In response, the developer moved to compel arbitration.  It argued that the plaintiffs’ purchase agreements incorporated the condominium declaration, which had an arbitration clause.  The trial court denied the motion to compel, but the intermediate court of appeals reversed.  The Hawaii Supreme Court found the intermediate court gravely erred and the plaintiffs did not have to arbitrate their claims.

Under Section 2 of the FAA, the Hawaii Supreme Court applied state law to decide whether an arbitration agreement existed and whether it was valid.

On the first question, the Hawaii Supreme Court found the parties did not form an agreement to arbitrate, because the purchase agreement was ambiguous regarding the parties’ intent to arbitrate.  Notably the purchase agreements themselves did not mention arbitration and instead stated that the venue for any action shall be in Hawaii state court.  The arbitration clause was only included in the separate condominium declaration.  The court found “it is facially ambiguous whether those disputes would be consigned to arbitration in Honolulu pursuant to the condominium declaration or the [state court] pursuant to the purchase agreement.”  The court’s analysis applied Hawaii case law that appears to create different (and higher) standards for proving the existence of an arbitration agreement than the standards required to prove other contracts.  But, Hawaii avoided any FAA preemption problem by offering up a second, independent basis for its refusal to enforce the arbitration clause: unconscionability.

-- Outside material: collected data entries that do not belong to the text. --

-- ==== Sys2Proof/Machine/Schedule.lean ====
section
/-! DEFINITION. Message schedule expansion (42_schedule R160). -/

namespace Sys2Proof.Machine

/-- σ1(W[t-2]) + W[t-7] + σ0(W[t-15]) + W[t-16], mod 2^32 (R160). -/
def scheduleWord (w : Vector Word 64) (t : Nat) (h : 16 ≤ t ∧ t < 64) : Word :=
  sigma1 (w[t - 2]'(by omega)) + w[t - 7]'(by omega) + sigma0 (w[t - 15]'(by omega)) + w[t - 16]'(by omega)

/-- EXPAND (R160): one schedule word; the loop leaves for LOAD_WV when tnext = 64. -/
def execExpand (s : State) : Host.Outcome State Fault Refusal :=
  if h : 16 ≤ s.t ∧ s.t < 64 then
    .next { s with
      W := s.W.set s.t (scheduleWord s.W s.t h) h.2
      t := s.t + 1
      phase := if s.t + 1 = 64 then Phase.loadWv else Phase.expand }
  else .fault .expandIndex

end Sys2Proof.Machine
end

The court also found the arbitration agreement unconscionable under Hawaii law.  It found it was procedurally unconscionable because the plaintiffs could not negotiate it, it was “buried in an auxiliary document,” and it was ambiguous.  With respect to substantive unconscionability, the court focused on three provisions of the arbitration agreement.  The arbitration agreement provided that the arbitrator could order the parties to exchange copies of “nonrebuttable exhibits” and witness lists, but “the arbitrator shall have no other power to order discovery or depositions unless and then only to the extent that all parties otherwise agree in writing.”  The arbitration agreement  also precluded parties from “disclos[ing] the facts of the underlying dispute…without prior written consent of all parties.” The Hawaii Supreme Court concluded that “if the arbitration clause were enforced as written, the [plaintiffs] would have virtually no ability to investigate their claims, and thus, would be deprived of an adequate alternative forum.”  Furthermore, the arbitration agreement precluded punitive damages, which the court found “substantively unconscionable” in a contract of adhesion.

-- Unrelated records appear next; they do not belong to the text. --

-- ==== Sys2Proof/Tests/Slice0.lean ====
section
/-! SUPPORT. Tests of the model against the words and the vectors of the spec (30_encoding, 95_test_vectors), and a
witness for the hypotheses of every obligation that has some. Expected values are the spec's, never the model's. -/

namespace Sys2Proof.Tests

open Sys2Proof Sys2Proof.Machine

/-- What `f` says of the next state; none where the machine stops. -/
def got {α : Type} (f : State → α) : Host.Outcome State Fault Refusal → Option α
  | .next t => some (f t)
  | .fault _ => none
  | .refused _ => none

/-- The fault a meaning stops with, if it does. -/
def stop : Host.Outcome State Fault Refusal → Option Fault
  | .next _ => none
  | .fault f => some f
  | .refused _ => none

/-- The start state of 95_test_vectors: reset, MSG_CAP = 64. -/
def fresh : State := State.resetOf 64

/-- "abc" written at MSG[0..2] and LEN = 3 (95_test_vectors P2). -/
def abc : State := { fresh with MSG := [(0, 0x61#8), (1, 0x62#8), (2, 0x63#8)], LEN_LO := 3#32 }

/-- The same run after INIT, at a phase and a round counter. -/
def abcAt (phase : BitVec 4) (t : Nat) : State := { abc with L := 3#64, N := 1, H := ivRom, phase := phase, t := t }

/-- The same once its block is formatted. -/
def abcFormatted (phase : BitVec 4) (t : Nat) : State :=
  { abcAt phase t with padInserted := true, lenWritten := true }

/-- P5 after its one core step: a core stopped by MSG_OVERRUN. -/
def overrun : State := { fresh with LEN_LO := 65#32, phase := Phase.init, faults := [.msgOverrun 65#64] }

/-- A host transaction as a turn. -/
def ask (op : BitVec 6) (addr : Nat) (data : Word) : Turn := .host ⟨op, addr, data⟩

/-! ## Encodings -/

/-- An address beyond MSG_AW bits, and an operand in a field the format leaves absent, are refused (R80, R89). -/
theorem test_wellFormed_refuses :
    (Instr.rdMsg 0#4 64).wellFormed 6 = false ∧ (Instr.wrMsg 0#4 64 0#32).wellFormed 6 = false ∧
    (Instr.rdMsg 0#4 63).wellFormed 6 = true ∧ (Instr.wrMsg 0#4 63 0#32).wellFormed 6 = true ∧
    HostReq.wellFormed 6 ⟨0x20#6, 64, 0#32⟩ = false ∧ HostReq.wellFormed 6 ⟨0x10#6, 1, 0#32⟩ = false ∧
    HostReq.wellFormed 6 ⟨0x01#6, 0, 1#32⟩ = false ∧ HostReq.wellFormed 6 ⟨0x30#6, 63, 1#32⟩ = true := by decide

/-- A bare word with a bit above its code is rejected by name (log entry 9). -/
theorem test_tableWord_rejects :
    readTableWord 8 0x40 = .error .bitsAboveTheCode ∧ readTableWord 4 0x10 = .error .bitsAboveTheCode ∧
    decodeTableWord 8 0x80 = none := by decide

/-- The register reads of R82, by the bits S W IDX. -/
theorem test_decode_register_reads :
    decodeRequest ⟨0b000000#6, 0, 0#32⟩ = .rdCtrl ∧ decodeRequest ⟨0b000001#6, 0, 0#32⟩ = .rdStatus ∧
    decodeRequest ⟨0b000010#6, 0, 0#32⟩ = .rdLenLo ∧ decodeRequest ⟨0b000011#6, 0, 0#32⟩ = .rdLenHi ∧
    decodeRequest ⟨0b000100#6, 0, 0#32⟩ = .rdRsvd 0#2 ∧ decodeRequest ⟨0b000111#6, 0, 0#32⟩ = .rdRsvd 3#2 ∧
    decodeRequest ⟨0b001000#6, 0, 0#32⟩ = .rdDigest 0#3 ∧
    decodeRequest ⟨0b001111#6, 0, 0#32⟩ = .rdDigest 7#3 := by decide

/-- The register writes of R82. -/
theorem test_decode_register_writes :
    decodeRequest ⟨0b010000#6, 0, 1#32⟩ = .wrCtrl 1#32 ∧ decodeRequest ⟨0b010001#6, 0, 2#32⟩ = .wrStatus 2#32 ∧
    decodeRequest ⟨0b010010#6, 0, 3#32⟩ = .wrLenLo 3#32 ∧ decodeRequest ⟨0b010011#6, 0, 4#32⟩ = .wrLenHi 4#32 ∧
    decodeRequest ⟨0b010100#6, 0, 5#32⟩ = .wrRsvd 0#2 5#32 ∧
    decodeRequest ⟨0b010111#6, 0, 6#32⟩ = .wrRsvd 3#2 6#32 ∧
    decodeRequest ⟨0b011000#6, 0, 7#32⟩ = .wrDigest 0#3 7#32 ∧
    decodeRequest ⟨0b011111#6, 0, 8#32⟩ = .wrDigest 7#3 8#32 := by decide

If there is a continuum of state arbitration decisions, varying from hostile to arbitration on one end to rubber-stamping of arbitration on the other end, I think Hawaii just situated itself on the very hostile end, even further than California and Missouri.  But, this case offers a reminder of two important rules for drafters of arbitration clauses: make the agreement to arbitrate very clear and easy to find; and do not overreach when inserting arbitration provisions that favor your client.